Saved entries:
/-! ### The fields of a word (30_encoding R60) -/

/-- Joining the fields of a word gives the word back. -/
theorem joinCmd_splitCmd (w : Word) : joinCmd (splitCmd w) = w := by
  apply BitVec.eq_of_getLsbD_eq
  intro j hj
  rw [getLsbD_joinCmd _ hj]
  simp only [splitCmd, BitVec.getLsbD_extractLsb']
  split
  · next h => simp [h]
  · split
    · next h4 h7 => simp [h7, show 4 + (j - 4) = j by omega]
    · next h4 h7 => simp [show 11 + (j - 4 - 7) = j by omega, show j - 4 - 7 < 21 by omega]

/-- A word is its fields. -/
theorem splitCmd_inj {w w' : Word} : splitCmd w = splitCmd w' ↔ w = w' :=
  (Function.LeftInverse.injective joinCmd_splitCmd).eq_iff

/-- A masked word has its fields masked. -/
theorem splitCmd_and (w m : Word) :
    splitCmd (w &&& m) = ⟨(splitCmd w).upper &&& (splitCmd m).upper, (splitCmd w).raddr &&& (splitCmd m).raddr,
      (splitCmd w).op &&& (splitCmd m).op⟩ := by
  simp [splitCmd, BitVec.extractLsb'_and]

/-! ### The decoder (30_encoding R62 to R65) -/

/-- The opcode map answers the command that has this OP and this RADDR. -/
theorem instrOf_ok_iff (op : BitVec 4) (a : Addr7) (i : Instr) :
    instrOf op a = .ok i ↔ i.port = .cmd ∧ i.raddr = a ∧ i.op = op := by
  constructor
  · intro h
    unfold instrOf at h
    split at h
    case h_1 ho | h_3 ho =>
      split at h <;> cases h
      next ha => exact ⟨rfl, ha.symm, BitVec.eq_of_toNat_eq ho.symm⟩
    case h_2 ho | h_4 ho | h_5 ho | h_6 ho | h_7 ho =>
      cases h
      exact ⟨rfl, rfl, BitVec.eq_of_toNat_eq ho.symm⟩
    case h_8 => cases h
  · rintro ⟨hp, rfl, rfl⟩
    cases i with
    | abort => cases hp
    | _ => rfl

/-- A word decodes to the command whose fields it has. -/
theorem decodeCmd_ok_iff (w : Word) (i : Instr) :
    decodeCmd w = .ok i ↔ i.port = .cmd ∧ splitCmd w = ⟨0, i.raddr, i.op⟩ := by
  unfold decodeCmd
  obtain ⟨upper, raddr, op⟩ := splitCmd w
  by_cases h : upper = 0
  · subst h
    rw [if_pos rfl, instrOf_ok_iff]
    simp [eq_comm]
  · rw [if_neg h]
    exact iff_of_false nofun fun ⟨_, hf⟩ => h (CmdFields.mk.inj hf).1

/-- The word of a command carries its fields (30_encoding R60). -/
theorem splitCmd_encode {i : Instr} (h : i.port = .cmd) : splitCmd (encode i) = ⟨0, i.raddr, i.op⟩ := by
  rw [encode, h]
  exact splitCmd_joinCmd _

/-- A word decodes to the command it encodes. -/
theorem decodeCmd_ok_iff_encode (w : Word) (i : Instr) : decodeCmd w = .ok i ↔ i.port = .cmd ∧ encode i = w := by
  rw [decodeCmd_ok_iff]
  refine and_congr_right fun h => ?_
  rw [← splitCmd_encode h, splitCmd_inj, eq_comm]

/-- A CTRL write decodes to ABORT by its bit 0, and to nothing else (30_encoding R65). -/
theorem decodeCtrl_ok_iff (w : Word) (i : Instr) : decodeCtrl w = .ok i ↔ i = .abort ∧ w.getLsbD 0 = true := by
  unfold decodeCtrl
  cases w.getLsbD 0 with
  | true => simp [eq_comm]
  | false => simp

/-- Settles O1: a command's word has the command's fields (`decodeCmd_ok_iff_encode`), and ABORT's has bit 0. -/
theorem decodeEncodeRoundTrip : Obligations.DecodeEncodeRoundTrip := by
  intro i
  cases hp : i.port with
  | cmd => exact (decodeCmd_ok_iff_encode _ i).mpr ⟨hp, rfl⟩
  | ctrl =>
    cases i with
    | abort => rfl
    | _ => cases hp

/-- Settles O2: `decodeCmd_ok_iff_encode` for CMD and `decodeCtrl_ok_iff` for CTRL. -/
theorem decodedWordIsItsEncoding : Obligations.DecodedWordIsItsEncoding := by
  refine ⟨fun w i h => ?_, fun w => ?_, fun w i h => ?_⟩
  · exact ((decodeCmd_ok_iff_encode w i).mp h).symm
  · simp [decodeCtrl_ok_iff]
  · exact ((decodeCtrl_ok_iff w i).mp h).1

/-! ### Which words are legal (30_encoding R63) -/

/-- What makes fields legal. -/
theorem wf_iff (f : CmdFields) :
    f.wf = true ↔ f.upper = 0 ∧ (1 ≤ f.op ∧ f.op ≤ 7) ∧ (f.op = 1 ∨ f.op = 3 → f.raddr = 0) := by
  simp [CmdFields.wf, CmdFields.upperZero, CmdFields.opKnown, CmdFields.raddrAllowed]
  tauto

/-- Legal fields are those of a command: each of the seven OPs has its constructor (30_encoding R62). -/
theorem exists_instr_of_wf {f : CmdFields} (h : f.wf = true) :
    ∃ i : Instr, i.port = .cmd ∧ f = ⟨0, i.raddr, i.op⟩ := by
  obtain ⟨upper, a, op⟩ := f
  obtain ⟨rfl, ⟨hlo, hhi⟩, ha⟩ := (wf_iff _).mp h
  have seven : ∀ op : BitVec 4, 1 ≤ op → op ≤ 7 →
      op = 1 ∨ op = 2 ∨ op = 3 ∨ op = 4 ∨ op = 5 ∨ op = 6 ∨ op = 7 := by decide
  rcases seven op hlo hhi with rfl | rfl | rfl | rfl | rfl | rfl | rfl
  · obtain rfl : a = 0 := ha (.inl rfl)
    exact ⟨.crc, rfl, rfl⟩
  · exact ⟨.enc a, rfl, rfl⟩
  · obtain rfl : a = 0 := ha (.inr rfl)
    exact ⟨.dec, rfl, rfl⟩
  · exact ⟨.rdreg a, rfl, rfl⟩
  · exact ⟨.wrreg a, rfl, rfl⟩
  · exact ⟨.rdfld a, rfl, rfl⟩
  · exact ⟨.wrfld a, rfl, rfl⟩

/-- A word decodes exactly when its fields are legal. -/
theorem exists_decodeCmd_ok_iff (w : Word) : (∃ i, decodeCmd w = .ok i) ↔ (splitCmd w).wf = true := by
  constructor
  · rintro ⟨i, h⟩
    obtain ⟨hp, rfl⟩ := (decodeCmd_ok_iff_encode w i).mp h
    simpa [Instr.wf, hp] using instr_wf i
  · intro h
    obtain ⟨i, hp, hf⟩ := exists_instr_of_wf h
    exact ⟨i, (decodeCmd_ok_iff w i).mpr ⟨hp, hf⟩⟩

/-- A row asks for zero upper bits and one OP, and for a zero RADDR where the OP is 1 or 3. -/
theorem opcodeRows_fields : ∀ r ∈ opcodeRows, ∃ op : BitVec 4, splitCmd r.value = ⟨0, 0, op⟩ ∧
    splitCmd r.mask = ⟨BitVec.allOnes 21, if op = 1 ∨ op = 3 then BitVec.allOnes 7 else 0, BitVec.allOnes 4⟩ := by
  decide

/-- What a word must be to hit a row. -/
theorem hits_iff {r : OpcodeRow} (hr : r ∈ opcodeRows) (w : Word) :
    r.hits w = true ↔
      (splitCmd w).op = (splitCmd r.value).op ∧ (splitCmd w).upper = 0 ∧
        ((splitCmd w).op = 1 ∨ (splitCmd w).op = 3 → (splitCmd w).raddr = 0) := by
  obtain ⟨op, hvalue, hmask⟩ := opcodeRows_fields r hr
  rw [OpcodeRow.hits, beq_iff_eq, ← splitCmd_inj, splitCmd_and, hvalue, hmask, CmdFields.mk.injEq]
  simp only [BitVec.and_allOnes]
  split
  · next hop =>
    rw [BitVec.and_allOnes]
    exact ⟨fun ⟨hu, ha, ho⟩ => ⟨ho, hu, fun _ => ha⟩, fun ⟨ho, hu, ha⟩ => ⟨hu, ha (ho ▸ hop), ho⟩⟩
  · next hop =>
    exact ⟨fun ⟨hu, _, ho⟩ => ⟨ho, hu, fun h => absurd (ho ▸ h) hop⟩, fun ⟨ho, hu, _⟩ => ⟨hu, BitVec.and_zero, ho⟩⟩

/-- Each OP from 1 to 7 stands in one row, and no other does. -/
theorem countP_op_eq_one_iff : ∀ op : BitVec 4,
    opcodeRows.countP (fun r => op == (splitCmd r.value).op) = 1 ↔ 1 ≤ op ∧ op ≤ 7 := by
  decide

/-- A word matches exactly one row when its fields are legal. -/
theorem countP_hits_eq_one_iff (w : Word) :
    opcodeRows.countP (fun r => r.hits w) = 1 ↔ (splitCmd w).wf = true := by
  rw [wf_iff]
  by_cases h : (splitCmd w).upper = 0 ∧ ((splitCmd w).op = 1 ∨ (splitCmd w).op = 3 → (splitCmd w).raddr = 0)
  · have hrows : opcodeRows.countP (fun r => r.hits w) =
        opcodeRows.countP (fun r => (splitCmd w).op == (splitCmd r.value).op) :=
      List.countP_congr fun r hr => by rw [hits_iff hr, and_iff_left h, beq_iff_eq]
    rw [hrows, countP_op_eq_one_iff]
    tauto
  · have hnone : opcodeRows.countP (fun r => r.hits w) = 0 :=
      List.countP_eq_zero.mpr fun r hr => by rw [hits_iff hr]; tauto
    rw [hnone]
    tauto

/-- Settles O3: the two forms of the rule and the decoder agree on legal fields (`wf_iff`, `countP_hits_eq_one_iff`,
`exists_decodeCmd_ok_iff`). -/
theorem legalWordMatchesExactlyOneRow : Obligations.LegalWordMatchesExactlyOneRow := by
  intro w
  exact ⟨(exists_decodeCmd_ok_iff w).trans (wf_iff _),
    (exists_decodeCmd_ok_iff w).trans (countP_hits_eq_one_iff w).symm⟩

/-- Settles O4: each word is decoded. -/
theorem sampleWordsDecode : Obligations.SampleWordsDecode := by
  unfold Obligations.SampleWordsDecode
  decide

end Sys2Proof.Laws
end

section
/-! Acceptance of a command (30_encoding R64 to R66, 10_state R36, 44_control R113). -/

namespace Sys2Proof.Machine

open Sys2Proof.Laws

variable {s : State}

/-! ### Illegal words (30_encoding R64) -/

/-- While BUSY = 0 a word that decodes to nothing is refused. -/
theorem writeCmd_illegal {v : Word} (hb : s.status.busy = false) (h : ¬ ∃ i, decodeCmd v = .ok i) :
    writeCmd v s = .next ((s.beginAccept v).refuseCmd .illegalCmd) := by
  rcases writeCmd_cases v s with ⟨hbusy, -⟩ | ⟨-, -, hw⟩ | ⟨i, -, hi, -⟩
  · simp [hb] at hbusy
  · exact hw
  · exact absurd ⟨i, hi⟩ h

/-- Settles O15: a word of each illegal class decodes to nothing (`wf_iff`), so it is refused (`writeCmd_illegal`). -/
theorem illegalWordCompletesAtOnce : Obligations.IllegalWordCompletesAtOnce := by
  intro s w hrst hb hill
  have hnone : ¬ ∃ i, decodeCmd w = .ok i := by
    rw [exists_decodeCmd_ok_iff, wf_iff]
    rintro ⟨hupper, ⟨hlo, hhi⟩, hraddr⟩
    rcases hill with h0 | h8 | hu | ⟨hop, ha⟩
    · exact absurd (h0 ▸ hlo : (1 : BitVec 4) ≤ 0) (by decide)
    · exact absurd (BitVec.le_trans h8 hhi : (8 : BitVec 4) ≤ 7) (by decide)
    · exact hu hupper
    · exact ha (hraddr hop)
  exact (hostStep_write 0x00 w hrst rfl).trans (writeCmd_illegal hb hnone)

/-! ### The start of a command (30_encoding R66) -/

/-- A command whose mask is not refused starts at the first phase of its snapshot. -/
theorem acceptCmd_start {i : Instr}
    (h : maskRefused ((s.beginAccept (encode i)).takeSnapshot i.op i.raddr).snap = false) :
    acceptCmd i s = ((s.beginAccept (encode i)).takeSnapshot i.op i.raddr).startCmd
      (startPhase ((s.beginAccept (encode i)).takeSnapshot i.op i.raddr).snap) := by
  rcases acceptCmd_cases i s with ⟨hrefused, -⟩ | ⟨-, hstart⟩
  · exact absurd (hrefused.symm.trans h) (by decide)
  · exact hstart

/-- No mask is refused when every mask command in strict mode has a good one. -/
theorem maskRefused_eq_false {l : Snapshot}
    (h : (l.op = 6 ∨ l.op = 7) → l.cfg.strictMask = true → maskOk l.mask = true) : maskRefused l = false := by
  by_cases hop : l.op = 6 ∨ l.op = 7
  · cases hs : l.cfg.strictMask <;> simp [maskRefused, hs, h hop]
  · have : isMaskOp l.op = false := by simpa [isMaskOp, opRdfld, opWrfld] using hop
    simp [maskRefused, this]

/-- Settles O17: acceptance does not refuse the mask, so the command starts (`acceptCmd_start`) and its OP gives
the phase. -/
theorem acceptanceStartsTheCommand : Obligations.AcceptanceStartsTheCommand := by
  intro s i hi hb hmask
  rw [exec_eq, issue_idle i hb, acceptCmd_start (maskRefused_eq_false hmask)]
  cases i with
  | abort => cases hi
  | _ => rfl

/-! ### The frame of issuing -/

/-- Issuing writes CMD, STATUS, `L`, the phase and `abort_pending` alone, ABORT the last of them alone, and a busy block
takes nothing of a command but OVR. -/
theorem exec_frame (i : Instr) (s : State) : ∃ cmd status snap phase abortPending,
    exec i s = .next { s with
      cmd := cmd, status := status, snap := snap, phase := phase, abortPending := abortPending } ∧
    (i.port = .ctrl → cmd = s.cmd ∧ status = s.status ∧ snap = s.snap ∧ phase = s.phase) ∧
    (s.status.busy = true → i.port = .cmd →
      cmd = s.cmd ∧ snap = s.snap ∧ phase = s.phase ∧ abortPending = s.abortPending) := by
  rw [exec_eq]
  cases hp : i.port with
  | ctrl =>
    exact ⟨_, _, _, _, _, congrArg _ (requestAbort_frame s), fun _ => ⟨rfl, rfl, rfl, rfl⟩, nofun⟩
  | cmd =>
    cases hb : s.status.busy with
    | true => exact ⟨_, _, _, _, _, congrArg _ (issue_busy i hb), nofun, fun _ _ => ⟨rfl, rfl, rfl, rfl⟩⟩
    | false => exact ⟨_, _, _, _, _, congrArg _ ((issue_idle i hb).trans (acceptCmd_frame i s)), nofun, nofun⟩

/-- Settles O34, by the frame of `exec`. -/
theorem issueFrame : Obligations.IssueFrame := by
  intro i s
  obtain ⟨_, _, _, _, _, h, hctrl, hbusy⟩ := exec_frame i s
  exact ⟨_, h, ⟨rfl, rfl, rfl, rfl, rfl⟩, ⟨rfl, rfl, rfl, rfl⟩, ⟨rfl, rfl, rfl, rfl, rfl, rfl, rfl⟩,
    ⟨rfl, rfl, rfl, rfl, rfl⟩, hctrl, hbusy⟩

end Sys2Proof.Machine
end

section
/-! The wire formats and the two codec functions (30_encoding R68 to R72, 41_register_codec R85, R86). -/

namespace Sys2Proof.Machine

## TASK PROMPT
An exact copy of the lines above between the line holding "true => simp [eq_comm]" and the line holding "Obligations.DecodedWordIsItsEncoding := by", inclusive, is the whole answer.

## EXPECTED OUTPUT
  | true => simp [eq_comm]
  | false => simp

/-- Settles O1: a command's word has the command's fields (`decodeCmd_ok_iff_encode`), and ABORT's has bit 0. -/
theorem decodeEncodeRoundTrip : Obligations.DecodeEncodeRoundTrip := by
  intro i
  cases hp : i.port with
  | cmd => exact (decodeCmd_ok_iff_encode _ i).mpr ⟨hp, rfl⟩
  | ctrl =>
    cases i with
    | abort => rfl
    | _ => cases hp

/-- Settles O2: `decodeCmd_ok_iff_encode` for CMD and `decodeCtrl_ok_iff` for CTRL. -/
theorem decodedWordIsItsEncoding : Obligations.DecodedWordIsItsEncoding := by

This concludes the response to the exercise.